Produce robust clr matrix as output. #59

davised · 2020-05-12T18:34:30Z

Some users would benefit from being able to access the rclr transformed values, including myself.

I wrote this quick addition to return the rclr matrix and print it as tsv.

See issue #51 as an example.

I've been unhappy with the clr transforms implemented in R, but so far I'm happy with this one.

Thanks for putting the time to implement the matrix completion and rclr functions.

madeleineernst · 2021-02-22T16:13:37Z

Thanks for this addition, very useful. Using the rclr output matrix I compared imputed vs non-imputed data, for a feature with no missing values. For such features, I would expect no change after imputation. However, all values seem to be different after imputation, with no correlation to the original data. Is this an expected behavior, and if yes why? Or could feature IDs eventually get swapped along the way? Many thanks in advance for any clarifications!
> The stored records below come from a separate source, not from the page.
-- ==== Sys2Proof/Syntax.lean ====
section
/-! DEFINITION. The syntax of the block: the frame and packet values, the receive framer's registers, the fields of an
RDM packet, and `Instr`, one constructor per row of spec/opcode_table.json (30_encoding.md R82). -/

namespace Sys2Proof

/-- R13: the host-link unit, a value of one dispatch. -/
structure Frame where
  label : Byte
  payload : List Byte
  deriving DecidableEq, Repr

/-- R11: `DEC_STATE`. -/
inductive DecState where
  | hunt
  | label
  | lenLo
  | lenHi
  | payload
  | endSearch
  deriving DecidableEq, Repr

/-- R11, R12: the receive registers of the framer. -/
structure Codec where
  decState : DecState
  rxLabel : Byte
  rxLen : U16
  rxCnt : Nat
  rxBuf : List Byte
  deriving DecidableEq, Repr

/-- The event of one decoder step (40_frame_codec.md section 2). `discard` carries the info of `MalformedFrame`. -/
inductive DecEvent where
  | none
  | frame (f : Frame)
  | discard (label : Byte) (len : U16)
  deriving DecidableEq, Repr

/-- R70: the fields of a standard RDM packet except the two that select the action. `tail` is every byte from offset
24 on, as the Bus Adapter delivered it: `RdmOperands.paramData` and `RdmOperands.checksum` (Decode.lean) are read from
it, and nothing is checked about either (R166). -/
structure RdmOperands where
  startCode : Byte
  subStartCode : Byte
  messageLength : Byte
  destination : Uid
  source : Uid
  transaction : Byte
  portId : Byte
  messageCount : Byte
  subDevice : U16
  pdl : Byte
  tail : List Byte
  deriving DecidableEq, Repr

/-- R25, R70, R166: the whole decoded view of a raw packet: the selecting pair and the other fields. -/
structure RdmPacket where
  commandClass : Byte
  paramId : U16
  operands : RdmOperands
  deriving DecidableEq, Repr

/-- R25: `RdmCommand`, the source's decoded view over a raw packet, its seven fields. The checksum is none where the
packet ends before it (log 32). -/
structure RdmCommand where
  destinationUid : Uid
  sourceUid : Uid
  commandClass : Byte
  paramId : U16
  paramData : List Byte
  messageLength : Byte
  checksum : Option U16
  deriving DecidableEq, Repr

/-- R66, R130: the ten handlers a label selects among. -/
inductive HostOp where
  | getWidgetParams
  | setWidgetParams
  | outputOnlySendDmxPacket
  | sendRdmPacket
  | receiveDmxOnChange
  | getWidgetSn
  | sendRdmDiscoveryRequest
  | manufacturerLabel
  | getWidgetName
  | unknown
  deriving DecidableEq, Repr

/-- R73, R165: the eight engine actions a standard packet selects among. -/
inductive BusOp where
  | discUniqueBranch
  | discMute
  | discUnMute
  | discOther
  | getCommand
  | setCommand
  | discoveryCommandResponse
  | otherClass
  deriving DecidableEq, Repr

/-- One constructor per row of spec/opcode_table.json. -/
inductive Instr where
  -- HOSTFRAME: a host frame selected by its label (R66); the operand is the payload
  /-- label 3, R132 -/
  | getWidgetParams (payload : List Byte)
  /-- label 4, R133 -/
  | setWidgetParams (payload : List Byte)
  /-- label 6, R137 -/
  | outputOnlySendDmxPacket (payload : List Byte)
  /-- label 7, R139 -/
  | sendRdmPacket (payload : List Byte)
  /-- label 8, R138 -/
  | receiveDmxOnChange (payload : List Byte)
  /-- label 10, R134 -/
  | getWidgetSn (payload : List Byte)
  /-- label 11, R140 -/
  | sendRdmDiscoveryRequest (payload : List Byte)
  /-- label 77, R135 -/
  | manufacturerLabel (payload : List Byte)
  /-- label 78, R136 -/
  | getWidgetName (payload : List Byte)
  /-- any other label, R141 -/
  | unknown (label : Byte) (payload : List Byte)
  -- HOSTFRAME_OUT: a frame the block writes (R68)
  /-- label 3, R132 -/
  | getWidgetParamsReply
  /-- label 5 carrying DMX, R154 -/
  | receivedDmxPacketDmx
  /-- label 5 carrying the first `k` bytes of an RDM packet, R179 -/
  | receivedDmxPacketRdm (packet : List Byte) (k : Nat)
  /-- label 9 carrying one payload of COS_ENCODE, R157 -/
  | receivedDmxCos (payload : List Byte)
  /-- label 10, R134 -/
  | getWidgetSnReply
  /-- label 12, R159 -/
  | rdmTimeout
  /-- label 77, R135 -/
  | manufacturerLabelReply
  /-- label 78, R136 -/
  | getWidgetNameReply
  -- RDMPKT: a packet taken from the bus, selected by command class and parameter id (R73)
  /-- class 0x10, parameter 0x0001, R170 -/
  | discUniqueBranch (o : RdmOperands)
  /-- class 0x10, parameter 0x0002, R174 -/
  | discMute (o : RdmOperands)
  /-- class 0x10, parameter 0x0003, R173 -/
  | discUnMute (o : RdmOperands)
  /-- class 0x10, any other parameter, R177 -/
  | discOther (paramId : U16) (o : RdmOperands)
  /-- class 0x20, R178 -/
  | getCommand (paramId : U16) (o : RdmOperands)
  /-- class 0x30, R178 -/
  | setCommand (paramId : U16) (o : RdmOperands)
  /-- class 0x11, R180 -/
  | discoveryCommandResponse (paramId : U16) (o : RdmOperands)
  /-- any other class, R181 -/
  | rdmOtherClass (commandClass : Byte) (paramId : U16) (o : RdmOperands)
  -- RAWFE
  /-- first byte 0xFE, R167, R180; `rest` is every byte after it -/
  | rawDiscoveryResponse (rest : List Byte)
  -- BUSOUT: bytes the block sends on the bus
  /-- R75 -/
  | dubresp
  /-- R78; the request it acknowledges -/
  | muteack (request : List Byte)
  -- INTERNAL: selected by the Scheduler's tables or by other rules (R82)
  /-- R97 -/
  | decode
  /-- R100 -/
  | encode (label : Byte) (payload : List Byte)
  /-- R111 -/
  | schedInit
  /-- R113 -/
  | schedIteration
  /-- R114 -/
  | pollPass
  /-- R115 -/
  | eventPass
  /-- R116; an index of EVENT_TABLE -/
  | eventCheck (j : Nat)
  /-- R150 -/
  | hostRx
  /-- R152 -/
  | rdmInDispatch
  /-- R151 -/
  | dmxOutPump
  /-- R153 -/
  | dmxInForward
  /-- R157 -/
  | changeOfState
  /-- R158 -/
  | rdmTimeoutCheck
  /-- R159 -/
  | timeoutPath
  /-- R160 -/
  | heartbeat
  /-- R130 -/
  | dispatch (f : Frame)
  /-- R143 -/
  | rdmTransmit (bytes : List Byte)
  /-- R165; a raw packet -/
  | rdmEngine (packet : List Byte)
  /-- R176; the request -/
  | malformedMute (p : RdmPacket)
  deriving DecidableEq, Repr

/-- The instruction that runs a table entry (R112). -/
def Action.instr : Action → Instr
  | .hostRx => .hostRx
  | .rdmInDispatch => .rdmInDispatch
  | .dmxOutPump => .dmxOutPump
  | .dmxInForward => .dmxInForward
  | .changeOfState => .changeOfState
  | .rdmTimeoutCheck => .rdmTimeoutCheck
  | .heartbeat => .heartbeat

/-- Where the words of an instruction stand: on the host link (R60) or in a packet taken from the bus (R70, R71). -/
inductive Wire where
  | host (bytes : List Byte)
  | bus (bytes : List Byte)
  deriving DecidableEq, Repr

/-- Why bytes decode to no instruction. -/
inductive DecodeReject where
  /-- R97: no frame is complete when the bytes end (none began, or its end has not arrived) -/
  | noCompleteFrame
  /-- R96: a frame whose end marker is not found within the bound -/
  | malformedFrame (label : Byte) (len : U16)
  /-- R166: fewer than 24 bytes and no first byte 0xFE -/
  | shortRdmPacket
  deriving DecidableEq, Repr

end Sys2Proof
end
mortonjt · 2021-02-22T16:46:16Z

Hi Madeline, could you include a subset of the data to give us a better idea what we are looking at? If it helps, RCLR is making a missing-at-random assumption; so it is possible that there are microbes/metabolites at high abundance, but aren't detected due to some random process. Depending on how you are simulating / stratifying your data, you could be seeing scenarios where this assumption is clearly violated. Also probably should mention that RCLR performs a log-ratio transformation, which is why there are some negative values here.

…

On Mon, Feb 22, 2021 at 9:13 AM madeleineernst ***@***.***> wrote: Thanks for this addition, very useful. Using the rclr output matrix I compared imputed vs non-imputed data, for a feature with no missing values. For such features, I would expect no change after imputation. However, all values seem to be different after imputation, with no correlation to the original data. Is this an expected behavior, and if yes why? Or could feature IDs eventually get swapped along the way? Many thanks in advance for any clarifications! [image: image] <https://user-images.githubusercontent.com/2773739/108735717-2a645d80-7531-11eb-8aa3-b66b4965d51e.png> — You are receiving this because you are subscribed to this thread. Reply to this email directly, view it on GitHub <#59 (comment)>, or unsubscribe <https://github.com/notifications/unsubscribe-auth/AA75VXJBLJ4FXYZI5F5J75DTAJ7EFANCNFSM4M7CHJIQ> .

madeleineernst · 2021-02-23T15:03:23Z

Hi Jamie,

Many thanks for your quick reply. Unfortunately, I won't be able to post a subset of the actual data here, due to data privacy issues. However, I have created a random subset of features and blank samples that illustrates my doubt.
For example, if I plot feature '1' of the attached data table, before and after imputation, I would expect perfect correlation, or in other words, I don't expect any change in the data structure as feature '1' did not contain any 0 values. I have also tried to plot the rclr transformed original table (without imputation), against imputed values, but the same pattern persists. It seems that imputation changes data structure also for features where no imputation is needed?

Best,
Madeleine
Blanks.txt

table = load_table('Blanks.biom')
ordination, distance, robust_clr = auto_rpca(table)
table = table.to_dataframe().T

x = robust_clr['1']
y = table['1']

print(np.corrcoef(x, y))

plt.scatter(x, y)
plt.title('Imputed vs non-imputed data')
plt.xlabel('Imputed')
plt.ylabel('Non-imputed')
plt.plot(np.unique(x), np.poly1d(np.polyfit(x, y, 1))(np.unique(x)), color='red')
plt.show()

cameronmartino · 2021-02-24T02:26:41Z

Hi @madeleineernst,

There are a few things going on here, in addition to @mortonjt's valid points, but this is a great question.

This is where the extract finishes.